*Brief:* Produce an exact copy of the first line of the data below and each line after it, please, up to and including the one with "abbrev Map (α : Type) := List (Nat × α)".

Stored data:
-- ==== Sys2Proof/Word.lean ====
section
/-! DEFINITION. The word types of the AX4836 and the plain records that its commands carry as operands: what an
external agent (a host, a port's far end, a partner engine, a sensor) or a timer hands to the engine in one step. -/

namespace Sys2Proof

/-- One octet on a wire or in a byte-addressed memory. -/
abbrev Byte := BitVec 8

/-- An S8.27 sample (R20): two's complement, 36 bits, full scale 0x0_0800_0000. -/
abbrev Sample := BitVec 36

/-- An S4.31 coefficient (R21): two's complement, 36 bits, unity 0x0_8000_0000. -/
abbrev Coef := BitVec 36

/-- A table of like things by number, in one canonical form: keys strictly rising, unlisted keys at a default. -/
abbrev Map (α : Type) := List (Nat × α)

/-- A dictionary value (R341): every fixed-size type as its number, STRING and BLOB as their octets. -/
inductive Val where
  | num (v : Int)
  | bytes (b : List Byte)
  deriving DecidableEq, Repr

/-- The paths on which Hapol reaches the engine (R345). -/
inductive Path where
  | udpCp | udpMp0 | udpMp1 | rawCp | rawMp0 | rawMp1 | mailbox | swiska
  deriving DecidableEq, Repr

/-- Who writes an object: the Hapol path, the session in use (0: none) and the LOOM_ID a forwarded write names. -/
structure Writer where
  path : Path
  session : Nat
  deriving DecidableEq, Repr

/-- One Hapol message as it arrives (R344, R345): its path, the source address and its octets. -/
structure Envelope where
  path : Path
  peer : Nat
  msg : List Byte
  deriving DecidableEq, Repr

/-- The bits of a Treadle channel's TDn_ISD and TDn_VSD over one pick, sampled on the rising edges of TD_SDCLK (R318), the newest in bit
0. -/
structure SenseBits where
  ch : Nat
  current : BitVec 2048
  voltage : BitVec 2048
  deriving DecidableEq, Repr

/-- What the engine samples or is told at one batten: the balls of GPIO0 to GPIO5, the measured lane speed of each
loaded shuttle (R104), the sense bitstreams of the pick and the latest bits of the rail bitstreams (R318, R322), the outputs whose write by the
reed, the mix accumulators or the temple is late (R41), the local instant in ns of the last such write (R37), the instances
whose shadow run missed or whose comparison failed (R44, R114) and the overflowed instances whose samples did not return
(R125). -/
structure BattenEnv where
  gpio : Nat
  speeds : List (Nat × Nat)
  sense : List SenseBits
  rails : List (Nat × BitVec 382)
  fabricLate : List Nat
  fabricDone : Nat
  shadowMissed : List Nat
  shadowFail : List Nat
  overflowLost : List Nat
  deriving DecidableEq, Repr

/-- A unit of fabric work: an object instance or a mix bus. -/
inductive Elem where
  | inst (i : Nat)
  | bus (b : Nat)
  deriving DecidableEq, Repr

/-- Faults met while a task reads its stores: input positions with a parity error (R28) and the tier that held them
(1 local, 2 harness, 3 warp, 4 LPDDR5, 5 beams), corrected and uncorrectable coefficient pairs (R29). -/
structure TaskFaults where
  parity : List Nat
  tier : Nat
  eccCorrected : Nat
  eccDouble : Bool
  deriving DecidableEq, Repr

/-- A data rate of LPDDR5 in MT/s (chapter 19). -/
inductive DdrRate where
  | mts6400 | mts5500 | mts4266
  deriving DecidableEq, Repr

/-- The outcome of LPDDR5 training (R430 step 9, R435): the fitted size in MiB with the highest rate that passes, or the channel that
failed. -/
inductive DdrTraining where
  | trained (mib : Nat) (rate : DdrRate)
  | failed (channel : Fin 2)
  deriving DecidableEq, Repr

/-- The result of a harness self-test (R410): per shuttle 0 to 5, whether the patterns passed and the lane speed measured
at the present voltage and temperature in Mop/s, from which S_vt follows (R413). -/
structure SelfTest where
  pass : List Bool
  speeds : List Nat
  deriving DecidableEq, Repr

/-- What the lockstep of the selvedge path reports for one sample of one output (R132), and the lower of the two copies'
limiter gains in S4.31 (R133). -/
structure SelvCopy where
  output : Nat
  parityX : Bool
  parityY : Bool
  differ : Bool
  low : Int
  deriving DecidableEq, Repr

/-- The measurements of one assessment (R157, R406): per slot its frequency offset from nominal against the local oscillator in
ppb, whether its phase tracker has converged; the measured time offset in ns; the frequency of SP1 against the reference in ppb; the
sixteen sensors in 0.01 degC. -/
structure AssessEnv where
  freq : List (Nat × Int)
  tracked : List Nat
  timeOffset : Int
  spError : Int
  sensors : List Int
  deriving DecidableEq, Repr

/-- A PTP message with its hardware stamp (R153, R256, R257). Announce carries the foreign master's dataset. -/
inductive PtpMsg where
  | announce (domain clockClass accuracy variance stepsRemoved priority1 priority2 grandmaster sender : Nat)
  | sync (domain : Nat) (sender : Nat) (twoStep : Bool)
  | followUp (domain : Nat) (identity : Nat)
  | delayReq (domain : Nat) (identity : Nat)
  | delayResp (domain : Nat) (identity : Nat)
  deriving DecidableEq, Repr

/-- The PTP messages the engine sends (R257). -/
inductive PtpTx where
  | announce | sync | followUp | delayReq | delayResp
  deriving DecidableEq, Repr

/-- One input frame of an audio port as its line decoder gives it (R196 to R211): the audio word of each channel; the other bits of each
AES3 or MADI channel ([0] validity, [1] user, [2] channel status, [3] parity, [4] subframe A, [5] block start); the channels that a 4B5B
violation fell in and the violations in all; the bit clocks since the last frame start on a TDM port; whether the preambles of the AES3
frame came in sequence, or the MADI frame had its channel-0 marker. The number of words of a MADI frame is its channel count. -/
structure PortFrame where
  words : List (Nat × Nat)
  flags : List (Nat × Nat)
  codeBad : List Nat
  codeErrors : Nat
  bclks : Nat
  inSequence : Bool
  deriving DecidableEq, Repr

/-- A frame at a MAC (R223, R229): its octets without FCS, and whether FCS and symbols were good. -/
structure EthFrame where
  octets : List Byte
  fcsGood : Bool
  codeError : Bool
  deriving DecidableEq, Repr

/-- Which clock fault ended a port's stream without a frame (R205). -/
inductive LockCause where
  | biphase | signalDetect | lineClock
  deriving DecidableEq, Repr

/-- Why a trained Swiska link went down (R282). -/
inductive LinkCause where
  | clock | headers | markers | skew | loopRequest | retrain
  deriving DecidableEq, Repr

/-- A timed or direct action as the holder sends it in a catch-up (R303): ID, object, value, sample, TAG, LATE and whether it
is a direct write. -/
structure SentAction where
  id : Nat
  key : Nat
  val : Val
  sample : Nat
  tag : Nat
  late : Nat
  direct : Bool
  deriving DecidableEq, Repr

/-- A lease or handover message's fields (R301, R356) with the path on which it came: 0 to 5 a Swiska port, 6 to 8 MP0, MP1
and CP with the source address and whether the tag verifies under TWIN_LEASE_KEY. -/
structure LeaseMsg where
  path : Nat
  peer : Nat
  tagGood : Bool
  state : Nat
  prefer : Bool
  epoch : Nat
  seq : Nat
  durationMs : Nat
  pick : Nat
  takePick : Nat
  deriving DecidableEq, Repr

/-- The masters of the creel in the order of R369. -/
inductive Master where
  | coreA | coreB | bridge | agent | mover | debug
  deriving DecidableEq, Repr

/-- One creel transaction (R369 to R374): a read or a write of an aligned word, opening or closing a lock. -/
structure CreelOp where
  addr : Nat
  write : Bool
  data : BitVec 32
  lock : Bool
  close : Bool
  deriving DecidableEq, Repr

/-- The four Heddle targets (R389). -/
inductive Target where
  | coreA | coreB | host | field
  deriving DecidableEq, Repr

/-- The stores the scrubber reads (R417). -/
inductive Store where
  | delayLine | otherState | coef | dict | workRam
  deriving DecidableEq, Repr

/-- Why a start failed before stage 5 (R435). -/
inductive StartFault where
  | imageInvalid | hostImage | selfTest
  deriving DecidableEq, Repr

/-- TAP instructions by what R451 grants them under. -/
inductive Tap where
  | bypass | idcode | extest | samplePreload | intest | halt | creelRead | creelWrite | fabric
  deriving DecidableEq, Repr

end Sys2Proof
end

*Reply to the task:*
-- ==== Sys2Proof/Word.lean ====
section
/-! DEFINITION. The word types of the AX4836 and the plain records that its commands carry as operands: what an
external agent (a host, a port's far end, a partner engine, a sensor) or a timer hands to the engine in one step. -/

namespace Sys2Proof

/-- One octet on a wire or in a byte-addressed memory. -/
abbrev Byte := BitVec 8

/-- An S8.27 sample (R20): two's complement, 36 bits, full scale 0x0_0800_0000. -/
abbrev Sample := BitVec 36

/-- An S4.31 coefficient (R21): two's complement, 36 bits, unity 0x0_8000_0000. -/
abbrev Coef := BitVec 36

/-- A table of like things by number, in one canonical form: keys strictly rising, unlisted keys at a default. -/
abbrev Map (α : Type) := List (Nat × α)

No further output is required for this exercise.